America's growing elderly population is reshaping the market for elderly housing, forcing policymakers, community planners, and housing developers to modify their approach to housing seniors. One in 8 Americans today is a senior citizen, compared with only 1 in 25 at the dawn of the 20th century. By 2030, when most baby boomers will have retired, this ratio will have increased to 1 in 5.

As seniors live healthier, longer lives, they are choosing housing with amenities that allow them to prolong their independence. Although most elderly would prefer to live out their final years in their own homes, their ability to age in place will depend on a complicated set of factors involving many public and private decisions. The most important factors include financial resources, physical and mental health, the presence of a spouse, and the availability of help from adult children.

Faced with growing elderly populations, communities will feel the increasing pressure to develop continuum of care plans to address the changing housing and service needs of their aging residents. The biggest challenge will be to assist the most vulnerable elderly—women, minorities, and the oldest of the old—to find affordable, quality housing. To do this effectively, policymakers and local officials will need to understand senior economic and demographic trends and how the housing industry is responding to demand shifts in the market for senior housing.

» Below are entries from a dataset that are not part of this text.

-- ==== Sys2Proof/Machine/RunEntry.lean ====
section
/-! DEFINITION. What an entry to RUN brings: the drop model's first values, and the load that waited for RUN (R61, R134, R315). -/

namespace Sys2Proof.Machine

/-- R315: a REVERT marks the version in force FAILED and goes to its target; `k` is how the load is scheduled. -/
def State.revertGo (s : State) (k : State → State) : State :=
  let ver := s.reg Reg.IMG_VER
  match s.revertTarget with
  | none => s.revertRefused
  | some _ =>
    let s := s.jAppend (.probation ⟨ver, 3, s.img.probCount⟩)
    let s := (s.put Reg.IMG_STAT_PROB 3).put Reg.GL_STAT_PROBATION 0
    k { s with img.revertFrom := some ver }

/-- R134: at the first RUN entry since VDD power-on the drop model starts from SHR_RINIT. -/
def State.firstRun (s : State) : State :=
  let s := { s with core.firstRunAt := if s.core.firstRunAt.isNone then some s.now else s.core.firstRunAt }
  if s.sup.runSeen then s
  else (List.range 8).foldl (fun s b =>
    let y := s.bay b
    let r := s.regAt Reg.SHR_RINIT b
    (s.setBay b { y with rdrop := (r : Nat) }).putAt Reg.SHR_RDROP b r) { s with sup.runSeen := true }

/-- R61: a load waits for the next quadrant point, through TADPOLE. -/
def State.loadAtQuadrant (s : State) (k : LoadKind) (cause : Nat) : State :=
  { s with core.toTadpole := some cause, core.loadNext := some k }

/-- R61: a RELOAD, REVERT or failed probation that waited for RUN goes on at this entry. -/
def State.deferredNow (s : State) : State :=
  match s.core.deferred with
  | none => s
  | some k =>
    let s := { s with core.deferred := none }.put Reg.GL_STAT_RLDPEND 0
    match k with
    | .revert => s.revertGo (fun s => s.loadAtQuadrant .revert 0x06)
    | .probation => s.loadAtQuadrant .probation 0x07
    | _ => s.loadAtQuadrant .reload 0x05

/-- What every entry to RUN brings. -/
def State.runEntered (s : State) : State := s.firstRun.deferredNow

end Sys2Proof.Machine
end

Two new publications offer insight into this increasingly important area of public policy. Housing America's Seniors, prepared by the Joint Center for Housing Studies at Harvard University, provides a preliminary assessment of elderly housing demand, looking at the factors affecting whether seniors choose to live in assisted or unassisted communities, shared, supported, or conventional housing. Aging, Autonomy, and Architecture: Advances in Assisted Living, from the Johns Hopkins University Press, examines the evolution of assisted living facilities for seniors. Its 16 essays consider assisted living's residential character-istics, design, services, and philosophy of care, shedding light on how one segment of the housing industry is responding to the growing senior population.